- [THE TASK] Reproduce the section of the listing that begins at the line containing "(s.onDie f).hub = s.hub := rfl" and finishes at the line containing "(s.onSlice f).link = s.link := rfl". Include both end lines and nothing beyond them.

GIVEN DATA Start Marker

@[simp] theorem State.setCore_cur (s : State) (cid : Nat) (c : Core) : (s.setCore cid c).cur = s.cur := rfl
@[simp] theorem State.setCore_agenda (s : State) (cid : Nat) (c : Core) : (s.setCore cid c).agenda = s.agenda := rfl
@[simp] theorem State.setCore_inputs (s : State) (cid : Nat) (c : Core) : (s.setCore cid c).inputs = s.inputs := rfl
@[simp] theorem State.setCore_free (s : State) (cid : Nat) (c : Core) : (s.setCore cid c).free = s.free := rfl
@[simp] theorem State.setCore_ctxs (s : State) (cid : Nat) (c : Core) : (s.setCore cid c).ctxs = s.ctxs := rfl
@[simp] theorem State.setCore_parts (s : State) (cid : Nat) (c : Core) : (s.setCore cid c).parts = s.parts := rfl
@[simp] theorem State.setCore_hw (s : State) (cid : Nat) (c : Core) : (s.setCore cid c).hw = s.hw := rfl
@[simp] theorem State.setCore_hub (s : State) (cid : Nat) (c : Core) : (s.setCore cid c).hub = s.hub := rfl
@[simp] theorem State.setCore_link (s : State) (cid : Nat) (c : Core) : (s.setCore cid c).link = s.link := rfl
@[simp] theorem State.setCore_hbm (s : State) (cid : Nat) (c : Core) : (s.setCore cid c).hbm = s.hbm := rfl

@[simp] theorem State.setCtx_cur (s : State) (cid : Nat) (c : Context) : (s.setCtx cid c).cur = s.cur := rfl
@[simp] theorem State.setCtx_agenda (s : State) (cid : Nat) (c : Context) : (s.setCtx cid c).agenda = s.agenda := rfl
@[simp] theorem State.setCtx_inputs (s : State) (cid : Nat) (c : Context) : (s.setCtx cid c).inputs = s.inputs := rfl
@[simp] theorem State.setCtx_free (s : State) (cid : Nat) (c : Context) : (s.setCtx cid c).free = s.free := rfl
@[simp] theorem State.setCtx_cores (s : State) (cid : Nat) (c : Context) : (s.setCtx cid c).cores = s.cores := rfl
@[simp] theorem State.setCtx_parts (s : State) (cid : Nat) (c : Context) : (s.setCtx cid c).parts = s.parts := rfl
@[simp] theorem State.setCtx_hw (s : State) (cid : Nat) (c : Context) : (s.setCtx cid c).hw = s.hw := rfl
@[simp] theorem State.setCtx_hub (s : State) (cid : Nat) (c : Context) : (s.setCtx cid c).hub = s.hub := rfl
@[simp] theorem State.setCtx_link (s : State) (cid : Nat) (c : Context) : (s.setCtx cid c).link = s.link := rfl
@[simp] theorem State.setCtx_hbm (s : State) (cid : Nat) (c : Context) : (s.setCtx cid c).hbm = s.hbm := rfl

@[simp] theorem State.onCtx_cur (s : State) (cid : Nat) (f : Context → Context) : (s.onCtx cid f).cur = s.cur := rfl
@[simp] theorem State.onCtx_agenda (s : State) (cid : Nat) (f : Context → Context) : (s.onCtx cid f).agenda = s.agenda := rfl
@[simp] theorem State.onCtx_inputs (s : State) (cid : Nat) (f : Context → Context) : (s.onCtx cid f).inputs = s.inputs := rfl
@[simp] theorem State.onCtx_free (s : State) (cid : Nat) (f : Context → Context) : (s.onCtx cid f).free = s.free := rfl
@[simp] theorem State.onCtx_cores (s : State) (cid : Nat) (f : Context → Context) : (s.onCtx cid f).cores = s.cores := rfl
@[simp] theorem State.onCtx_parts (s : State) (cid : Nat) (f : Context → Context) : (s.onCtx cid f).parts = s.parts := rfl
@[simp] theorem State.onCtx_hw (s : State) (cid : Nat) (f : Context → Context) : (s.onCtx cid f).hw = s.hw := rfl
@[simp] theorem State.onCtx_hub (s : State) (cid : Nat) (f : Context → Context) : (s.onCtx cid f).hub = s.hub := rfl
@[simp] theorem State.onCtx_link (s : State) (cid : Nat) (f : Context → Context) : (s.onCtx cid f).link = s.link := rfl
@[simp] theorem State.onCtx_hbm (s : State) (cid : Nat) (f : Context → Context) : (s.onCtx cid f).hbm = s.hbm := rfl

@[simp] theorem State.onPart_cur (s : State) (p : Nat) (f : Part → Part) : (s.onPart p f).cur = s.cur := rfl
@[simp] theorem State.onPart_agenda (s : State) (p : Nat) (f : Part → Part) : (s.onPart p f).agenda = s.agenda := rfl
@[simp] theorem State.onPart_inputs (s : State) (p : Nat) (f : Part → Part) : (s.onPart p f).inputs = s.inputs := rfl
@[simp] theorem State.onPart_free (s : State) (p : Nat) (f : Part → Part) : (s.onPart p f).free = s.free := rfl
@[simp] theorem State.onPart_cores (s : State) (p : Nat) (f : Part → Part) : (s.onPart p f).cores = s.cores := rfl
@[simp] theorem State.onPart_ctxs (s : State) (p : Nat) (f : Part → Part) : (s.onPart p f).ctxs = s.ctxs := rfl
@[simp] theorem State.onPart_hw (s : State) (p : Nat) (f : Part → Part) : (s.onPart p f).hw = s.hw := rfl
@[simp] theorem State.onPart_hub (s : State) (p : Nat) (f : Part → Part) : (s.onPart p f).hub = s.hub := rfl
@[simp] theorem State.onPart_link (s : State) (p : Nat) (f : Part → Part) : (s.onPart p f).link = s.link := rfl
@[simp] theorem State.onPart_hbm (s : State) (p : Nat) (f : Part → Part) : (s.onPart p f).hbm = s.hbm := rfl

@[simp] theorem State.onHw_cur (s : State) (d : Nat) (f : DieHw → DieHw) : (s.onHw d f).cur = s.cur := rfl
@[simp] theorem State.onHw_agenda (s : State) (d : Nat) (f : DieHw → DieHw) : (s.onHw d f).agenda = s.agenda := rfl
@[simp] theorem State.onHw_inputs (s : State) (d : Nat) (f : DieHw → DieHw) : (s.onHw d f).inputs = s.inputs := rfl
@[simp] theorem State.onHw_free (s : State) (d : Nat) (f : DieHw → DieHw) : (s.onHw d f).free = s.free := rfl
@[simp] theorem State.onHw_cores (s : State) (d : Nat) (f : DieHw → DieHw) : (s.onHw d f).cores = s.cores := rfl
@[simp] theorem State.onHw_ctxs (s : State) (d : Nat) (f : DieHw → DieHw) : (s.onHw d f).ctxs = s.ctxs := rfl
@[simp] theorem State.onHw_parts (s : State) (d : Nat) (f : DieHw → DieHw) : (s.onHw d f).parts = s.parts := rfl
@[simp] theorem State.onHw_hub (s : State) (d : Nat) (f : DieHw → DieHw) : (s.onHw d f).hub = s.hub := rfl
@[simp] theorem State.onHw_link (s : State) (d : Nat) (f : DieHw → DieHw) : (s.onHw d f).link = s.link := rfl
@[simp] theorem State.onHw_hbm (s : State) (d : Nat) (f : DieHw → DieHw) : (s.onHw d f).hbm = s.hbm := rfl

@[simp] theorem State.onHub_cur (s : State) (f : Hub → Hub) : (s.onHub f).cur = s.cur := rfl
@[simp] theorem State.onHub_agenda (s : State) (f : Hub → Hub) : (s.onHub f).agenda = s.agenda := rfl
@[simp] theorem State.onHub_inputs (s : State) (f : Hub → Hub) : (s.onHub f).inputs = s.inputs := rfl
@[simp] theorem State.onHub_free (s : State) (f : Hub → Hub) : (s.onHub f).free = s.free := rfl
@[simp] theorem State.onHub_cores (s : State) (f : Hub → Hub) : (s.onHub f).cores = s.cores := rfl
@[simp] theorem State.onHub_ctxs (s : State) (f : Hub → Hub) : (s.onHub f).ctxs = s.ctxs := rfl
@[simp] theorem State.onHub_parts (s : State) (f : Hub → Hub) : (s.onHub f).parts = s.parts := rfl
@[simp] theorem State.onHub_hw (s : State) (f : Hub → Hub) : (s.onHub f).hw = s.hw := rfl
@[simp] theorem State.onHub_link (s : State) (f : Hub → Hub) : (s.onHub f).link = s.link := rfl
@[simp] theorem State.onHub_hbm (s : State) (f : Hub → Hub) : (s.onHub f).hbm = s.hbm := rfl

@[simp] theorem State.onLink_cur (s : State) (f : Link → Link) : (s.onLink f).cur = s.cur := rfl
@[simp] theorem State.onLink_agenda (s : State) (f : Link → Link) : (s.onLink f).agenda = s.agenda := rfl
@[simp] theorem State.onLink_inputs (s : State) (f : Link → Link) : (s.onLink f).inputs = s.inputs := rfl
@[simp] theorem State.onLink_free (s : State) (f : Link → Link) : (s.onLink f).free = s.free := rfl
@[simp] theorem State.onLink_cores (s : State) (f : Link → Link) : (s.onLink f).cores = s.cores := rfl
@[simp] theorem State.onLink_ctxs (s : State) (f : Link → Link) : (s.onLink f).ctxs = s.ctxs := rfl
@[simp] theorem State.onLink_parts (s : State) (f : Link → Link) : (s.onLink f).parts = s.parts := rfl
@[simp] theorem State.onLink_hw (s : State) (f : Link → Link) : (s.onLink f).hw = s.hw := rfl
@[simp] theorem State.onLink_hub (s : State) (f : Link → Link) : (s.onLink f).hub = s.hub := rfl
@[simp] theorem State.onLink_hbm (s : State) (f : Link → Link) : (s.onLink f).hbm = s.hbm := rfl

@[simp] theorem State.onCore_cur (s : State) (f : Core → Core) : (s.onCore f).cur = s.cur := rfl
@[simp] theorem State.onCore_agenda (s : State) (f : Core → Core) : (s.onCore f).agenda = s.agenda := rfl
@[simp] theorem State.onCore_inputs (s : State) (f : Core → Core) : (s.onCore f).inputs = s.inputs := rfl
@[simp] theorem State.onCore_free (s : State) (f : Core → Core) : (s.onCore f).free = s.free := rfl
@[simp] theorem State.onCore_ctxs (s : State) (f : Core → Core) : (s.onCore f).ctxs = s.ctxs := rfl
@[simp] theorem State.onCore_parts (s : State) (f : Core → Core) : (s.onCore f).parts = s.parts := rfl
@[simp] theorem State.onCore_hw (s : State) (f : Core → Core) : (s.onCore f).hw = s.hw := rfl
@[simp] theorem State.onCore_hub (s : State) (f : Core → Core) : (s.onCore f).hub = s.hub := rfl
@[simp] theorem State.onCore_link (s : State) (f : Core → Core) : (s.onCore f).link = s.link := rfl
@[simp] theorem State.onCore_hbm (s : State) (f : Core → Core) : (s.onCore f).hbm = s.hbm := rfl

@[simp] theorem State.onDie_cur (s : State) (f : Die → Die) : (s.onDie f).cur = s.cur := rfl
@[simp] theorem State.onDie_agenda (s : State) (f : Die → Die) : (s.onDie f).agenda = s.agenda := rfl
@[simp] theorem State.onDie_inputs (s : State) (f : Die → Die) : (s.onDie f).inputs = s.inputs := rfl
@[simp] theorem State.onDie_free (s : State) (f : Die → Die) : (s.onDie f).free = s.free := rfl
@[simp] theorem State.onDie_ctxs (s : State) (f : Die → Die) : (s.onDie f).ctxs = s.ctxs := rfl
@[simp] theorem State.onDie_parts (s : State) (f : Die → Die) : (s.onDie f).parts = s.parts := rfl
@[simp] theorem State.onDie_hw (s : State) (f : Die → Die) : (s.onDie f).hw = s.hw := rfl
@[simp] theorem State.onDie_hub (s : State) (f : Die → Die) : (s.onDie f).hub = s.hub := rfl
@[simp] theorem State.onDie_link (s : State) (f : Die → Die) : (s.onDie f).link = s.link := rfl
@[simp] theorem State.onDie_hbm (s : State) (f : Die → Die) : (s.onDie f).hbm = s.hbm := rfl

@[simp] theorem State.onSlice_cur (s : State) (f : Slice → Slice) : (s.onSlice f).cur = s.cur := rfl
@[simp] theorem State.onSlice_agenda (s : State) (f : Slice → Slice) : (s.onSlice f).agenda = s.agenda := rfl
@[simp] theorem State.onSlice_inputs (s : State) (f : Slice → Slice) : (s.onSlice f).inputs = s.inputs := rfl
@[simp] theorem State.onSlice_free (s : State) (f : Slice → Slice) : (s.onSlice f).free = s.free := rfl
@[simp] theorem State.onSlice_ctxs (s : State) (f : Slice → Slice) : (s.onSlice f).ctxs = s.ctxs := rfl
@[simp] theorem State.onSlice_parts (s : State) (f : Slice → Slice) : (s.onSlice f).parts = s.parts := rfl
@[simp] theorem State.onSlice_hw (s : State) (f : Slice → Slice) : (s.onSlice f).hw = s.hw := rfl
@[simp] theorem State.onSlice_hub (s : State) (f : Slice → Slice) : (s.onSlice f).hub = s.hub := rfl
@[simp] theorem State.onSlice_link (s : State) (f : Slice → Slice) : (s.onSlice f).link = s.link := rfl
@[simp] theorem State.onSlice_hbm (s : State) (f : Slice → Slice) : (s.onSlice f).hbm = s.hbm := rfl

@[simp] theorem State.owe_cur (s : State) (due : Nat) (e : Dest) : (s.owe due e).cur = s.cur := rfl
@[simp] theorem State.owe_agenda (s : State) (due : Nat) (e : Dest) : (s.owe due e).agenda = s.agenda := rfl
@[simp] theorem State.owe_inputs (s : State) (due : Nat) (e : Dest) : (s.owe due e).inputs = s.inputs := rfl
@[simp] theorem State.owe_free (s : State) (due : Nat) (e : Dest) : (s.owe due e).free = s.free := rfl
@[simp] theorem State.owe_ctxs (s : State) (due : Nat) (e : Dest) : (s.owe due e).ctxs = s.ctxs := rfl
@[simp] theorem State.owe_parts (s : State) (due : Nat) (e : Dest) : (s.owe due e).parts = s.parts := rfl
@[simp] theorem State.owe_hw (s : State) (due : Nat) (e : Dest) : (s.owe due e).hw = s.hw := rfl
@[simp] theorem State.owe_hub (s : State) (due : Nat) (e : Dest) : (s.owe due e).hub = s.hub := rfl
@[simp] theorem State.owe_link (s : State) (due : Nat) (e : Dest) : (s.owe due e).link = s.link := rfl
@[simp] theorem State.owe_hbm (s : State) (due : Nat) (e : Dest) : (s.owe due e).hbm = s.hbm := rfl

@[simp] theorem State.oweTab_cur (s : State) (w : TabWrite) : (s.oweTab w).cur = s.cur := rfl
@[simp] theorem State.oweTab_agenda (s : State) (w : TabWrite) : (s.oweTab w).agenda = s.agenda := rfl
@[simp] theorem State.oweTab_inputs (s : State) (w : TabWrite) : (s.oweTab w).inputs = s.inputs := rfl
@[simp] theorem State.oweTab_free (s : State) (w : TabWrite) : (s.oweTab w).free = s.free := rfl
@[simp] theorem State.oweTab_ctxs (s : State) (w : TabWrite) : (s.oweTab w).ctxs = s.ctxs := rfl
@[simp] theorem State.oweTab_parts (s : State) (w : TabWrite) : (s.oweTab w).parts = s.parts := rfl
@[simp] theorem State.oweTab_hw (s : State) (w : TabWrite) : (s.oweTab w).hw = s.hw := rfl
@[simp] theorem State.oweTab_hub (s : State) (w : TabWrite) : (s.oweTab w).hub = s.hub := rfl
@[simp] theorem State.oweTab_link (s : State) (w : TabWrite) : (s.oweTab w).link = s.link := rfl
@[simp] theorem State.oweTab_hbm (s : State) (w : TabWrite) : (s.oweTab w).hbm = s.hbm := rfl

GIVEN DATA End Marker

- [EXERCISE ANSWER]
@[simp] theorem State.onDie_hub (s : State) (f : Die → Die) : (s.onDie f).hub = s.hub := rfl
@[simp] theorem State.onDie_link (s : State) (f : Die → Die) : (s.onDie f).link = s.link := rfl
@[simp] theorem State.onDie_hbm (s : State) (f : Die → Die) : (s.onDie f).hbm = s.hbm := rfl

@[simp] theorem State.onSlice_cur (s : State) (f : Slice → Slice) : (s.onSlice f).cur = s.cur := rfl
@[simp] theorem State.onSlice_agenda (s : State) (f : Slice → Slice) : (s.onSlice f).agenda = s.agenda := rfl
@[simp] theorem State.onSlice_inputs (s : State) (f : Slice → Slice) : (s.onSlice f).inputs = s.inputs := rfl
@[simp] theorem State.onSlice_free (s : State) (f : Slice → Slice) : (s.onSlice f).free = s.free := rfl
@[simp] theorem State.onSlice_ctxs (s : State) (f : Slice → Slice) : (s.onSlice f).ctxs = s.ctxs := rfl
@[simp] theorem State.onSlice_parts (s : State) (f : Slice → Slice) : (s.onSlice f).parts = s.parts := rfl
@[simp] theorem State.onSlice_hw (s : State) (f : Slice → Slice) : (s.onSlice f).hw = s.hw := rfl
@[simp] theorem State.onSlice_hub (s : State) (f : Slice → Slice) : (s.onSlice f).hub = s.hub := rfl
@[simp] theorem State.onSlice_link (s : State) (f : Slice → Slice) : (s.onSlice f).link = s.link := rfl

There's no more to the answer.